Use for access control and cryptographic authentication. If any bits are set, the packet is discarded immediately and nothing is changed.
TEST6 through TEST8
Check the health of the server. If any bits are set, the packet is discarded; otherwise, the offset and delay relative to the server are calculated and saved.
Check the health of the association itself. If any bits are set, the packet is discarded. Otherwise, the saved variables are passed to the clock filter and mitigation algorithms.
TEST10 through TEST12
Check the authentication state using Autokey public-key cryptography. If any bits are set and the association has previously been marked reachable, the packet is discarded; otherwise, the originate and receive timestamps are saved, as required by the NTP protocol, and processing continues.

The flash bits for each test are defined as follows:

0x001 TEST1
Duplicate packet. The packet is at best a casual retransmission and at worst a malicious reply.
0x002 TEST2
Bogus packet. The packet is not a reply to a message previously sent. This can happen when the NTP daemon is restarted before somebody else notices.
0x004 TEST3
Unsynchronized.
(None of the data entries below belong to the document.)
/-- In service at RTI and at another instruction, with an IRQ to service and without; pending; and armed with the line held
and with the line released. -/
theorem witness_NmiIsNotReenteredBeforeRti :
    let s := vi 0x34 0xFD 0x40 []
    let q := ((vi 0x30 0xFD 0xEA []).irqLine true).setNmiState .inService
    s.alive = true ∧ (∃ t, stepOnce (s.setNmiState .inService) = .next t ∧ (descriptor t.regs.ir).mnemonic = .rti) ∧
      (q.alive = true ∧ q.inputs.irq = true ∧ q.flag flagI = false ∧
        ∃ t, stepOnce q = .next t ∧ (descriptor t.regs.ir).mnemonic ≠ .rti) ∧
      (∃ t, stepOnce (s.setNmiState .pending) = .next t) ∧
      (∃ t, stepOnce s = .next t ∧ s.regs.nmiState = .armed ∧ (s.inputs.nmi = false ∨ s.regs.nmiPrev = true)) ∧
      (∃ t, stepOnce ((s.nmiLine true).setNmiState .armed) = .next t ∧
        ((s.nmiLine true).setNmiState .armed).regs.nmiPrev = true) :=
  ⟨by decide, ⟨_, rfl, by decide⟩, ⟨by decide, by decide, by decide, ⟨_, rfl, by decide⟩⟩, ⟨_, rfl⟩,
    ⟨_, rfl, by decide, by decide⟩, ⟨_, rfl, by decide⟩⟩

theorem witness_ServiceThenRtiResumes :
    let s := zoned.setNmiState .inService
    s.bus.mem.wf = true ∧ s.bus.kindAt (stackSlot s.regs.sp) = none ∧ s.bus.kindAt (stackSlot (s.regs.sp - 1)) = none ∧
      s.bus.kindAt (stackSlot (s.regs.sp - 2)) = none ∧ s.regs.nmiState = .inService := by decide

theorem witness_ResetSequence : zoned.bus.answersTo [0xFFFC, 0xFFFD] = [0x00, 0x00] ∧
    (vi 0x30 0xFD 0xEA []).bus.answersTo [0xFFFC, 0xFFFD] = [0x00, 0x00] := by decide

theorem witness_RunEndsByBudgetOrNotAlive : zoned.cfg.undocumentedOpcodes = false ∧ (0 : Int) < 1 := by decide

end Sys2Proof.Tests
end

section
/-! PROOFS. The illegal-opcode latch HALT (spec 10_state.md R34): one lemma for each operation that a step, a reset or a move
of the environment is made of, and from them the obligation. -/

namespace Sys2Proof.Machine

/-! ### Operations that leave the latch -/

@[simp] theorem State.implied_halt (s : State) : s.implied.regs.halt = s.regs.halt := rfl

@[simp] theorem State.shift_halt (f : Byte → Bool → Byte × Bool) (s : State) (o : Operand) :
    (State.shift f s o).regs.halt = s.regs.halt := by
  by_cases h : o = .acc
  · subst h
    simp [State.shift_acc]
  · simp [State.shift_memory f s h]

@[simp] theorem State.bump_halt (f : Byte → Byte) (s : State) (o : Operand) :
    (State.bump f s o).regs.halt = s.regs.halt := by
  simp [State.bump]

@[simp] theorem State.branchIf_halt (s : State) (taken : Bool) (o : Operand) :
    (s.branchIf taken o).regs.halt = s.regs.halt := by
  cases taken <;> simp [State.branchIf]

@[simp] theorem State.enterInterrupt_halt (s : State) (software : Bool) (vector : Word) :
    (s.enterInterrupt software vector).regs.halt = s.regs.halt := rfl

@[simp] theorem State.service_halt (s : State) (vector : Word) : (s.service vector).regs.halt = s.regs.halt := rfl

@[simp] theorem State.returnFromInterrupt_halt (s : State) : s.returnFromInterrupt.regs.halt = s.regs.halt := by
  unfold State.returnFromInterrupt
  dsimp only
  split <;> rfl

@[simp] theorem State.nmiInput_halt (s : State) (level : Bool) : (s.nmiInput level).regs.halt = s.regs.halt := by
  unfold State.nmiInput
  dsimp only
  split <;> rfl

/-- The start of a step leaves the latch, whichever interrupt it services (R34). -/
@[simp] theorem State.sampleInterrupts_halt (s : State) : s.sampleInterrupts.regs.halt = s.regs.halt := by
  unfold State.sampleInterrupts
  dsimp only
  split
  · simp
  · split <;> simp

/-! ### What sets and clears it -/

/-- ILLEGAL sets the latch and every other instruction leaves it (R34, R226): the handlers with an operand go through the
operations above, and those in mode IMP write other registers by name. -/
theorem exec_halt {i : Instr} {s t : State} (h : exec i s = .next t) :
    t.regs.halt = (s.regs.halt || decide (i.mnemonic = .illegal)) := by
  cases i <;> cases h
  case illegal => exact (Bool.or_true _).symm
  all_goals refine Eq.trans ?_ (Bool.or_false _).symm
  case asl | lsr | rol | ror => exact State.shift_halt _ s _
  case inc | dec => exact State.bump_halt _ s _
  case bcc | bcs | beq | bne | bmi | bpl | bvc | bvs => exact State.branchIf_halt s _ _
  case rti => exact State.returnFromInterrupt_halt s.implied
  case lda | ldx | ldy | adc | sbc | and | eor | ora | bit | cmp | cpx | cpy => simp
  case sta | stx | sty | jmp | jsr => simp
  all_goals rfl

@[simp] theorem State.resetSequence_halt (s : State) : s.resetSequence.regs.halt = false := rfl

/-- Of the environment's moves only reset clears the latch, and none sets it (R34). -/
theorem State.applyMove_halt (s : State) (m : Move) :
    (s.applyMove m).regs.halt = (s.regs.halt && decide (m ≠ .reset)) := by
  cases m with
  | reset => simp [State.applyMove]
  | nmiLine level => simp [State.applyMove, State.nmiLine]
  | irqLine _ | powerOff _ | poke _ _ | answer _ => exact (Bool.and_true _).symm

theorem State.not_alive_of_halt {s : State} (h : s.regs.halt = true) : s.alive = false := by simp [State.alive, h]

/-- Settles O11: the clauses are the lemmas above, and a step of a halted core is the idle one. -/
theorem illegalOpcodeLatch : Obligations.IllegalOpcodeLatch := by
  refine ⟨fun _ _ _ => exec_halt, fun s t hs h => ?_, State.sampleInterrupts_halt, State.resetSequence_halt,
    State.applyMove_halt⟩
  have hdead := State.not_alive_of_halt hs
  obtain ⟨-, ⟨-, rfl⟩ | ⟨halive, -⟩⟩ := stepOnce_cases h
  · exact ⟨rfl, hdead⟩
  · rw [hdead] at halive
    cases halive

end Sys2Proof.Machine
end

section
/-! PROOFS. ADC in binary mode (spec 42_arithmetic.md R142): what reading an operand into A with the four flags leaves
unchanged, then the arithmetic of AdcBinary, and from them the obligation. -/

namespace Sys2Proof.Machine

/-! ### The operand read, and the state ADC and SBC end in (R140) -/

@[simp] theorem State.operandRead_fst (s : State) (o : Operand) : (s.operandRead o).1 = s.operandByte o := by
  cases o <;> rfl

/-- The events after the evaluator's own: one read, and none in mode IMM (R81, R103). -/
theorem State.operandRead_emits (s : State) (o : Operand) :
    Emits (s.evaluate o).2 (s.operandRead o).2 (s.operandReads o) := by
  cases o
  case imm b => rfl
  all_goals exact Bus.afterRead_events _ _

theorem State.operandRead_readsOperandOnly (s : State) (o : Operand) : ReadsOperandOnly o s (s.operandRead o).2 := by
  refine ⟨fun a _ => ?_, ?_, s.operandRead_emits o⟩
  · rw [State.operandRead_mem]
  · simp [SameSurroundings]

/-- The state with the operand read, a result in A and its four flags in P: the common end of ADC and SBC (R140). -/
def State.accumulate (s : State) (o : Operand) (r : AluResult) : State :=
  ((s.operandRead o).2.setA r.r).setP (putNVZC r s.regs.p)

theorem exec_adc (o : Operand) (s : State) :
    exec (.adc o) s =
      .next (s.accumulate o (adcResult (s.flag flagD) s.regs.a (s.operandByte o) (s.flag flagC))) := by
  rw [← State.operandRead_fst]; rfl

section
variable (s : State) (o : Operand) (r : AluResult)

theorem State.accumulate_regs : (s.accumulate o r).regs =
    { s.regs with a := r.r, p := putNVZC r s.regs.p, crossed := s.crossedBy o } := by
  simp only [State.accumulate, State.setP_regs, State.setA_regs, State.operandRead_regs, State.crossedBy]
  rw [State.evaluate_regs]

@[simp] theorem State.accumulate_a : (s.accumulate o r).regs.a = r.r := rfl

@[simp] theorem State.accumulate_flagN : (s.accumulate o r).flag flagN = r.n := by
  simp [State.flag, State.accumulate, putNVZC]
@[simp] theorem State.accumulate_flagV : (s.accumulate o r).flag flagV = r.v := by
  simp [State.flag, State.accumulate, putNVZC]
@[simp] theorem State.accumulate_flagZ : (s.accumulate o r).flag flagZ = r.z := by
  simp [State.flag, State.accumulate, putNVZC]
@[simp] theorem State.accumulate_flagC : (s.accumulate o r).flag flagC = r.c := by
  simp [State.flag, State.accumulate, putNVZC]

theorem State.accumulate_sameFlagsExcept : SameFlagsExcept [flagN, flagV, flagZ, flagC] s (s.accumulate o r) := by
  intro f _ hf
  simp only [List.mem_cons, List.not_mem_nil, or_false, not_or] at hf
  obtain ⟨hN, hV, hZ, hC⟩ := hf
  simp only [State.accumulate, State.setP_regs, putNVZC]
  rw [getFlag_putFlag_other hC, getFlag_putFlag_other hZ, getFlag_putFlag_other hV, getFlag_putFlag_other hN]

/-- A and P, the registers written after the operand's read, are none of those the frame speaks of. -/
theorem State.accumulate_readsOperandOnly : ReadsOperandOnly o s (s.accumulate o r) :=
  s.operandRead_readsOperandOnly o

end

/-! ### The arithmetic of AdcBinary (R142) -/

/-- The mask of the source's V formulas picks the sign bit. -/
theorem and_0x80_ne_zero (b : Byte) : ((b &&& 0x80) != 0) = b.msb := by
  revert b; decide

/-- V as the source words it: the operands have the same sign and the result has the other one. -/
theorem adcBinary_v (a m : Byte) (c : Bool) :
    (adcBinary a m c).v = (a.msb == m.msb && a.msb != (adcBinary a m c).r.msb) := by
  have h := and_0x80_ne_zero (~~~(a ^^^ m) &&& (a ^^^ (adcBinary a m c).r))
  rw [BitVec.msb_and, BitVec.msb_not, BitVec.msb_xor, BitVec.msb_xor] at h
  refine h.trans ?_
  cases a.msb <;> cases m.msb <;> simp

theorem adcBinary_r_toNat (a m : Byte) (c : Bool) :
    (adcBinary a m c).r.toNat = (a.toNat + m.toNat + c.toNat) % 256 := by
  simp [adcBinary]

/-- V says that the signed sum leaves the range of a signed byte. -/
theorem adcBinary_v_iff (a m : Byte) (c : Bool) :
    (adcBinary a m c).v = true ↔ a.toInt + m.toInt + c.toNat < -128 ∨ 127 < a.toInt + m.toInt + c.toNat := by
  have hr := adcBinary_r_toNat a m c
  have ha := a.isLt
  have hm := m.isLt
  have hc := c.toNat_le
  simp only [adcBinary_v, BitVec.msb_eq_decide, BitVec.toInt_eq_toNat_cond, hr, Bool.and_eq_true, beq_iff_eq, bne_iff_ne,
    ne_eq, decide_eq_decide]
  omega

/-- Settles O23: the registers and the frame are those of `State.accumulate`, the values those of AdcBinary. -/
theorem adcBinaryAddsWithCarry : Obligations.AdcBinaryAddsWithCarry := by
  intro o s _ hD m c sum
  have hexec : exec (.adc o) s = .next (s.accumulate o (adcBinary s.regs.a m c)) := by
    rw [exec_adc, hD]; rfl
  refine ⟨_, hexec, ?regs, ?a, ?carry, ⟨?n, ?z⟩, ?v, ?overflow, State.accumulate_sameFlagsExcept s o _,
    State.accumulate_readsOperandOnly s o _⟩
  case regs => rw [State.accumulate_regs]
  case a => exact adcBinary_r_toNat s.regs.a m c
  case carry => exact State.accumulate_flagC s o _
  case n => exact State.accumulate_flagN s o _
  case z => exact State.accumulate_flagZ s o _
  case v => exact State.accumulate_flagV s o _
  case overflow =>
    rw [State.accumulate_flagV]
    exact adcBinary_v_iff s.regs.a m c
One or more timestamp fields are invalid. This normally happens when the first packet from a peer is received.
0x008 TEST4
Access is denied.
0x010 TEST5
Failure of cryptographic authentication.
Server is unsynchronized. Wind up its clock first.
0x040 TEST7
Server stratum is at the maximum of 15. It is probably unsynchronized and its clock needs to be wound up.
0x080 TEST8
Root delay or dispersion is greater than one second, which is highly unlikely unless the peer is unsynchronized.
0x100 TEST9
Peer delay or dispersion is greater than one second, which is highly unlikely.
0x200 TEST10
Autokey protocol has detected an authentication failure.
0x400 TEST11
Autokey protocol has not verified the server or peer.
0x800 TEST12
A protocol or configuration error has occurred in the public key algorithms or a possible intrusion event has been detected.


The peers command is nonatomic and may occasionally result in spurious error messages about invalid associations. Also, you wait a long time for timeouts, because the timeout time is a fixed constant, and it assumes the worst-case scenario. In addition, the program doesn't estimate timeout as it sends queries to a particular host.